The South African judicial system requires that you bow each time a judge or magistrate enters or leaves a court room. That generally means a day full of at least six bows. In cases beset by intermittent adjournments, there can be far more than that. My rudimentary algebra tells me the 43 days of the Oscar Pistorius trial involved 258 regular bows, and at least as many unscheduled ones. The toll on a court reporter’s back is not insignificant. That and buttocks of tempered iron, wrought by hours spent on bare wooden benches, are two of the reasons I admire them most. The other is their ability to absorb information like sponges soaking up the last of the bathwater.
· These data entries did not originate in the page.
-- ==== Sys2Proof/Laws/Sequencer.lean ====
section
/-! SUPPORT. What the host's calls return: the interpretation of a payload, the length of the data read. -/

namespace Sys2Proof.Sequencer

open Sys2Proof.Machine

/-- R180: a value a transaction returns is the interpretation of a payload. -/
theorem xact_ok_interpreted {c : Command} {tExec : Nat} {len : Byte} {ip : Interp} {s : State} {v : List Byte}
    (h : (xact c tExec len ip s).reply = .ok v) : ∃ payload, interpret ip payload = .ok v := by
  simp only [xact, wakeThenTransmit, transmitThenCollect, collect, idleThenValidate, validate] at h
  repeat' split at h
  all_goals first | exact ⟨_, h⟩ | cases h

/-- R181: the value of `Data(k)` has `k` bytes. -/
theorem interpret_data_length {k : Nat} {payload v : List Byte} (h : interpret (.data k) payload = .ok v) : v.length = k := by
  simp only [interpret] at h
  split at h
  · rename_i hl; cases h; exact hl
  · cases h

/-- R190: a zone read that succeeds gives the bytes asked for. -/
theorem readZone_length {k : Catalogue} {zone : Zone} {address length : Nat} {h : HostState} {v : List Byte}
    (hr : (readZone k zone address length h).1 = .ok v) : v.length = length := by
  simp only [readZone] at hr
  split at hr
  · obtain ⟨payload, hp⟩ := xact_ok_interpreted hr; exact interpret_data_length hp
  · cases hr

/-- R182: within a frame's limit the response length does not wrap. -/
theorem responseLen_toNat {n : Nat} (h : n + 3 ≤ Config.rxbufCap) : (responseLen n).toNat = 3 + n := by
  simp only [Config.rxbufCap] at h
  simp only [responseLen, BitVec.toNat_ofNat]; omega

/-- R187: under a legal catalogue `getInfo` awaits a frame that can hold the byte it tests. -/
theorem getInfo_awaits {k : Catalogue} (h : k.Legal) :
    6 ≤ (responseLen k.infoPayloadLen).toNat ∧ (responseLen k.infoPayloadLen).toNat ≤ Config.rxbufCap := by
  have := h.2.1
  have := h.2.2
  rw [responseLen_toNat h.2.2]; omega

/-- A zone read touches the block alone. -/
theorem readZone_frame (k : Catalogue) (zone : Zone) (address length : Nat) (h : HostState) :
    (readZone k zone address length h).2.snapshot = h.snapshot ∧ (readZone k zone address length h).2.stale = h.stale ∧
      (readZone k zone address length h).2.tempkeyLoaded = h.tempkeyLoaded := by
  simp only [readZone]; split <;> exact ⟨rfl, rfl, rfl⟩

/-- R255: reading `n` blocks of 32 bytes joins `32 * n` bytes to those before, and touches the block alone. -/
theorem readBlocks_spec (k : Catalogue) (n : Nat) : ∀ (j : Nat) (got : List Byte) (h : HostState),
    (∀ v, (readBlocks k n j got h).1 = .ok v → v.length = got.length + 32 * n) ∧
      (readBlocks k n j got h).2.snapshot = h.snapshot ∧ (readBlocks k n j got h).2.stale = h.stale := by
  induction n with
  | zero => intro j got h; exact ⟨fun v hv => by cases hv; rfl, rfl, rfl⟩
  | succ n ih =>
    intro j got h
    obtain ⟨f1, f2, -⟩ := readZone_frame k .config (k.configAddress j) 32 h
    unfold readBlocks
    split
    · rename_i c h' heq
      have hc : c.length = 32 := readZone_length (by rw [heq])
      rw [heq] at f1 f2
      obtain ⟨i1, i2, i3⟩ := ih (j + 1) (got ++ c) h'
      refine ⟨fun v hv => ?_, i2.trans f1, i3.trans f2⟩
      rw [i1 v hv, List.length_append, hc]; omega
    · rename_i e h' hne heq
      rw [heq] at f1 f2
      exact ⟨fun v hv => absurd hv (hne v), f1, f2⟩

theorem slice_length {c : List Byte} {i n : Nat} (h : i + n ≤ c.length) : ((c.drop i).take n).length = n := by
  rw [List.length_take, List.length_drop]; omega

theorem slotTable_length (table : Nat) (c : List Byte) : (slotTable table c).length = 16 := by
  simp [slotTable]

/-- R45: within the zone every word of a table has its two bytes. -/
theorem slotTable_word_length {table : Nat} {c w : List Byte} (h : table + 32 ≤ c.length) (hw : w ∈ slotTable table c) :
    w.length = 2 := by
  simp only [slotTable, List.mem_map] at hw
  obtain ⟨slot, -, rfl⟩ := hw
  exact slice_length (by have := slot.isLt; omega)

end Sys2Proof.Sequencer
end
Distilling complex legal argument while considering facts of varying degrees of relevance requires powers of concentration usually associated with spoon-bending and levitation.
It’s why those journalists not accustomed to the rigours of criminal jurisprudence emerge from court each day looking a little shell-shocked while the legal veterans stride out with the confidence of a Cote d’Azur gigolo. Some even appear a trifle smug – and rightly so. They are the eyes and ears of a society which must be the ultimate arbiter of whether justice has been seen to be done.
It would be an exercise in self flagellation to suggest that accuracy, balance and fairness are alien concepts to the legal virgins amongst the ***Fourth Estate. The pervading view of the media aside, any journalist worthy of the name understands the primacy of those concepts. It’s just that – in the context of a criminal trial, in particular – keeping up with the facts can be pretty damn difficult.
At resumption of court proceedings last week, some of us were shouldering that burden less elegantly than others. I noticed during nightly replays of the court feed that my head was almost permanently bowed and, when it wasn’t, I wore the look of someone who’d forgotten what day of the week it was. Apparently, when it comes to my expressions, focused and confused are indistinguishable.
Argument ahead of sentencing is an alien concept to many of the foreign journalists covering the trial, certainly as far as calling witnesses is concerned. Some were bemused that it isn’t left to legal counsel to make the case for a harsh or lenient sentence. From my vantage point on the second row of the public gallery, I found their scepticism had merit: to what extent does lay testimony, in particular, fortify the chaff rather than reveal the wheat? On the other hand, who would deny the families of victims an opportunity to contextualise their loss?
We’ll be better placed to gauge the impact of last week’s testimony when Judge Masipa hands down sentence on July 6. Her response to some of the issues raised by both Barry Roux and Gerrie Nel will likely be lost in the clamour around the form and duration of the sentence. But, her contribution to the continuing debate around the perceived bias of expert witnesses in particular, as well as the line between legal and direct intent will be vital.
Much of Roux’s closing argument was directed at sections of society which he said had wilfully confused *Dolus Eventualis with **Dolus Directus. In other words, despite findings to the contrary, Oscar continued to be cast as the villain who had intentionally shot and killed his girlfriend, Reeva.
He clearly wasn’t suggesting Masipa was guilty of the same conflation, but it’ll be interesting to hear her thoughts on the issue.
If society has refused to accept the findings of two courts, and continues to believe Oscar charged down the passage to his bathroom with ‘evil intent’ then questions might well be asked of the role of the media in perpetuating that belief.
And, if Roux is correct, perhaps there’s room to reflect for both courtroom veteran and novice. In between bows and posterior cramp, that is.